Apply a column of anonymous functions for each column in a column subset

babaq · April 12, 2022, 7:37pm

Hi,

Suppose we have a DataFrame like this:

df = DataFrame(name='a':'c',x1=1:3,x2=[[1,2],[3,4],[5,6]],xfun=[x->x.-1,x->x.^2,x->x.^3])

I want to transform column x1 and x2 in df by apply each fun in xfun for the corresponding row of x1 and x2, I could use [:x1,:xfun]=>ByRow((x,f)->f(x))=>:x1, but what if there are 20 of these columns, is there other elegant way to achieve this?

The other way i can think of is to convert the columns to a Matrix, and broadcasting a vector of anonymous functions to the first dimention of the Matrix, but i don’t know if there is a generic apply function to broadcast?

Thanks,
Alex

bkamins · April 12, 2022, 8:42pm

julia> combine(df, vcat.(["x1", "x2"], "xfun") .=> ByRow((x,f) -> f(x)) => first)
3×2 DataFrame
 Row │ x1     x2
     │ Int64  Array…
─────┼───────────────────
   1 │     0  [0, 1]
   2 │     4  [9, 16]
   3 │    27  [125, 216]

and instead of ["x1", "x2"] provide an expression that generates the column names you want to include.

babaq · April 12, 2022, 11:37pm

Thanks, it’s exactly what i want. The transform version works too, like this:

transform(df, vcat.(["x1", "x2"], "xfun") .=> ByRow((x,f) -> f(x)) => first)

is there other different between these two?

bkamins · April 13, 2022, 7:28am

The differences are:

transform keeps all source columns always; combine only keeps columns specified in transformations;
transform requires output to have as many rows as input; combine allows any number of rows in output.

Other than that these functions interpret transformation specifications in the same way (i.e. the same engine processes both requests, but different additional constraints are added)

rocco_sprmnt21 · April 13, 2022, 3:57pm

just a slightly different way of combining things

cols=["x1", "x2"]
combine(df, ["xfun";cols]=>ByRow((f,x...)->f.(x))=>cols)

but above all to ask for information on the use of the first function instead of a list of names / symbols of columns in output.

PS

I wonder if and when it will also be possible to write something like this

combine(df, [cols;"xfun"]=>ByRow((x...,f)->f.(x))=>cols)

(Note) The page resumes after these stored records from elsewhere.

-- ==== Sys2Proof/Laws/KeptDigest.lean ====
section
/-!
SUPPORT. What the operations of Machine/Digest.lean keep (`Kept`).
-/
namespace Sys2Proof.Machine

set_option linter.all false

variable {q : List Instr} {k : W64}

theorem ddTake_kept {x0 : EngJob} {x1 : State} (h1 : Kept q k x1) : Kept q k ((ddTake x0 x1)).2 := by
  unfold ddTake
  repeat' (first | with_reducible assumption | (intro) | split | dsimp only | with_reducible apply kept_digs | (with_reducible refine Tabs.digs (Kept.tabs (q := q) (k := k) ?_)) | with_reducible apply tabUp_tset | with_reducible apply tabUp_filter | with_reducible apply tabUp_map | with_reducible apply tabUp_tmod | with_reducible apply tabUp_foldl | with_reducible apply tabUp_tdel | with_reducible apply tabUp_tput | with_reducible apply tabUp_filterMap | with_reducible exact tabUp_nil | with_reducible apply tabWf_tset | with_reducible apply tabWf_filter | with_reducible apply tabWf_tdel | with_reducible apply tabWf_tsetBytes | with_reducible apply tabWf_foldl | with_reducible exact tabWf_nil | simp only [kept_upd])
theorem ddTake_keptE {x0 : EngJob} {x1 : State} {a : EngJob} {t : State} (e : ddTake x0 x1 = (a, t)) (h1 : Kept q k x1) : Kept q k t := by
  have w := ddTake_kept (q := q) (k := k) (x0 := x0) (x1 := x1) h1
  rw [e] at w; exact w

theorem digPut_kept {x0 : Nat} {x1 : DigCtx} {x2 : Bool} {x3 : State} (h3 : Kept q k x3) : Kept q k (digPut x0 x1 x2 x3) := by
  unfold digPut
  repeat' (first | with_reducible assumption | (intro) | with_reducible apply digRelease_kept | with_reducible apply kept_ite | split | dsimp only | with_reducible apply kept_digs | (with_reducible refine Tabs.digs (Kept.tabs (q := q) (k := k) ?_)) | with_reducible apply tabUp_tset | with_reducible apply tabUp_filter | with_reducible apply tabUp_map | with_reducible apply tabUp_tmod | with_reducible apply tabUp_foldl | with_reducible apply tabUp_tdel | with_reducible apply tabUp_tput | with_reducible apply tabUp_filterMap | with_reducible exact tabUp_nil | with_reducible apply tabWf_tset | with_reducible apply tabWf_filter | with_reducible apply tabWf_tdel | with_reducible apply tabWf_tsetBytes | with_reducible apply tabWf_foldl | with_reducible exact tabWf_nil | simp only [kept_upd])

theorem ddDeliver_kept {x0 : Nat} {x1 : Bytes} {x2 : Bool} {x3 : Bytes} {x4 : State} (h4 : Kept q k x4) : KeptOP q k (ddDeliver x0 x1 x2 x3 x4) := by
  unfold ddDeliver
  repeat' (first | with_reducible assumption | (intro) | with_reducible apply warpMove_kept | with_reducible apply engWrite_kept | (with_reducible refine engWrite_keptE (by assumption) ?_) | with_reducible apply keptO_map | with_reducible apply keptOP_map | with_reducible apply keptO_mapP | with_reducible apply keptOP_mapP | with_reducible apply keptO_mapA | with_reducible apply keptOP_mapA | with_reducible apply keptOP_some | with_reducible exact keptOP_none | with_reducible apply keptOP_ite | with_reducible apply kept_ite | split | dsimp only)
theorem ddDeliver_keptE {x0 : Nat} {x1 : Bytes} {x2 : Bool} {x3 : Bytes} {x4 : State} {a : Bool} {t : State} (e : ddDeliver x0 x1 x2 x3 x4 = some (a, t)) (h4 : Kept q k x4) : Kept q k t := by
  have w := ddDeliver_kept (q := q) (k := k) (x0 := x0) (x1 := x1) (x2 := x2) (x3 := x3) (x4 := x4) h4
  rw [e] at w; exact w

theorem ddFinish_kept {x0 : Nat} {x1 : Nat} {x2 : EngJob} {x3 : DigCtx} {x4 : State} (h4 : Kept q k x4) : Kept q k (ddFinish x0 x1 x2 x3 x4) := by
  unfold ddFinish
  repeat' (first | with_reducible assumption | (intro) | with_reducible apply regAdd_kept | with_reducible apply note_kept | with_reducible apply ddDeliver_kept | (with_reducible refine ddDeliver_keptE (by assumption) ?_) | with_reducible apply engStop_kept | with_reducible apply errResp_kept | with_reducible apply digPut_kept | with_reducible apply kept_ite | simp only [kept_upd] | split | dsimp only)

theorem ddCompare_kept {x0 : Nat} {x1 : Nat} {x2 : EngJob} {x3 : DigCtx} {x4 : State} (h4 : Kept q k x4) : Kept q k (ddCompare x0 x1 x2 x3 x4) := by
  unfold ddCompare
  repeat' (first | with_reducible assumption | (intro) | with_reducible apply engStop_kept | with_reducible apply errResp_kept | with_reducible apply warpMove_kept | with_reducible apply memMet_kept | with_reducible apply digPut_kept | with_reducible apply kept_ite | simp only [kept_upd] | split | dsimp only)

theorem digFinish_kept {x0 : Nat} {x1 : EngJob} {x2 : State} (h2 : Kept q k x2) : Kept q k (digFinish x0 x1 x2) := by
  unfold digFinish
  repeat' (first | with_reducible assumption | (intro) | with_reducible apply illegalDma_kept | with_reducible apply engStop_kept | with_reducible apply note_kept | with_reducible apply regAdd_kept | with_reducible apply digPut_kept | with_reducible apply ddFinish_kept | with_reducible apply ddCompare_kept | with_reducible apply digRelease_kept | with_reducible apply kept_getD | with_reducible apply keptP_getD | with_reducible apply kept_ite | simp only [kept_upd] | split | dsimp only)

theorem digRow_kept {x0 : Nat} {x1 : Nat → Bool} {x2 : Bool} {x3 : State} (h3 : Kept q k x3) : KeptX q k (digRow x0 x1 x2 x3) := by
  unfold digRow
  refine keptX_ite ?_ keptX_fault
  extract_lets a c s1
  refine keptX_next (engAccept_kept ?_)
  exact kept_ite (kept_digs h3 (tabUp_tset h3.tabs.digs)) h3

theorem execDigestInit_kept {x0 : Nat} {x1 : State} (h1 : Kept q k x1) : KeptX q k (execDigestInit x0 x1) := by
  unfold execDigestInit
  repeat' (first | with_reducible assumption | (intro) | with_reducible apply digRow_kept | with_reducible apply keptX_next | with_reducible exact keptX_fault | split | dsimp only)

theorem execDigestUpdate_kept {x0 : Nat} {x1 : Bool} {x2 : State} (h2 : Kept q k x2) : KeptX q k (execDigestUpdate x0 x1 x2) := by
  unfold execDigestUpdate
  repeat' (first | with_reducible assumption | (intro) | with_reducible apply digRow_kept | with_reducible apply keptX_next | with_reducible exact keptX_fault | split | dsimp only)

theorem execDigestFinal_kept {x0 : Nat} {x1 : Bool} {x2 : State} (h2 : Kept q k x2) : KeptX q k (execDigestFinal x0 x1 x2) := by
  unfold execDigestFinal
  repeat' (first | with_reducible assumption | (intro) | with_reducible apply digRow_kept | with_reducible apply keptX_next | with_reducible exact keptX_fault | split | dsimp only)

theorem execDigestOneshot_kept {x0 : Nat} {x1 : State} (h1 : Kept q k x1) : KeptX q k (execDigestOneshot x0 x1) := by
  unfold execDigestOneshot
  repeat' (first | with_reducible assumption | (intro) | with_reducible apply digRow_kept | with_reducible apply keptX_next | with_reducible exact keptX_fault | split | dsimp only)

theorem execDigestCompare_kept {x0 : Nat} {x1 : Bool} {x2 : State} (h2 : Kept q k x2) : KeptX q k (execDigestCompare x0 x1 x2) := by
  unfold execDigestCompare
  repeat' (first | with_reducible assumption | (intro) | with_reducible apply digRow_kept | with_reducible apply keptX_next | with_reducible exact keptX_fault | split | dsimp only)

theorem execDigestRelease_kept {x0 : Nat} {x1 : State} (h1 : Kept q k x1) : KeptX q k (execDigestRelease x0 x1) := by
  unfold execDigestRelease
  repeat' (first | with_reducible assumption | (intro) | with_reducible apply digRow_kept | with_reducible apply keptX_next | with_reducible exact keptX_fault | split | dsimp only)

theorem execDigestJobEnd_kept {x0 : Nat} {x1 : State} (h1 : Kept q k x1) : KeptX q k (execDigestJobEnd x0 x1) := by
  unfold execDigestJobEnd
  repeat' (first | with_reducible assumption | (intro) | with_reducible apply engEnds_kept | with_reducible apply keptX_next | with_reducible exact keptX_fault | with_reducible apply keptX_ite | with_reducible apply kept_ite | split | dsimp only)

theorem execDigTailAdvance_kept {x0 : Nat} {x1 : W32} {x2 : State} (h2 : Kept q k x2) : KeptX q k (execDigTailAdvance x0 x1 x2) := by
  unfold execDigTailAdvance
  repeat' (first | with_reducible assumption | (intro) | with_reducible apply engRow_kept | with_reducible apply engTail_kept | with_reducible apply keptX_next | with_reducible exact keptX_fault | split | dsimp only)

theorem execDigStop_kept {x0 : Nat} {x1 : W32} {x2 : State} (h2 : Kept q k x2) : KeptX q k (execDigStop x0 x1 x2) := by
  unfold execDigStop
  repeat' (first | with_reducible assumption | (intro) | with_reducible apply engRow_kept | with_reducible apply engCtl_kept | with_reducible apply keptX_next | with_reducible exact keptX_fault | split | dsimp only)

theorem execDigFlush_kept {x0 : Nat} {x1 : W32} {x2 : State} (h2 : Kept q k x2) : KeptX q k (execDigFlush x0 x1 x2) := by
  unfold execDigFlush
  repeat' (first | with_reducible assumption | (intro) | with_reducible apply engRow_kept | with_reducible apply engCtl_kept | with_reducible apply keptX_next | with_reducible exact keptX_fault | split | dsimp only)

theorem digReleaseAll_kept {x0 : DigUser → Bool} {x1 : State} (h1 : Kept q k x1) : Kept q k (digReleaseAll x0 x1) := by
  unfold digReleaseAll
  repeat' (first | with_reducible assumption | (intro) | split | dsimp only | with_reducible apply kept_digs | (with_reducible refine Tabs.digs (Kept.tabs (q := q) (k := k) ?_)) | with_reducible apply tabUp_tset | with_reducible apply tabUp_filter | with_reducible apply tabUp_map | with_reducible apply tabUp_tmod | with_reducible apply tabUp_foldl | with_reducible apply tabUp_tdel | with_reducible apply tabUp_tput | with_reducible apply tabUp_filterMap | with_reducible exact tabUp_nil | with_reducible apply tabWf_tset | with_reducible apply tabWf_filter | with_reducible apply tabWf_tdel | with_reducible apply tabWf_tsetBytes | with_reducible apply tabWf_foldl | with_reducible exact tabWf_nil | simp only [kept_upd])

end Sys2Proof.Machine
end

# so for the given df is possible to save some typing :-)

combine(df, 2:4=>ByRow((x...,f)->f.(x))=>2:3)

babaq · April 13, 2022, 10:41pm

Thanks for the clarification!

babaq · April 13, 2022, 10:43pm

splitting to a vector of names is also quite concise.

bkamins · April 14, 2022, 6:51am

Base Julia does not allow this and I do not think it will be allowed.

rocco_sprmnt21 · April 14, 2022, 11:48am

I take this opportunity to ask you a further question, this one more specific one relating to the mini language.
If I understand correctly, some input forms such as columns range are not allowed in output.
For example 2: 3 => fun => 2: 3, it doesn’t work.
If so, what is the reason for these restrictions?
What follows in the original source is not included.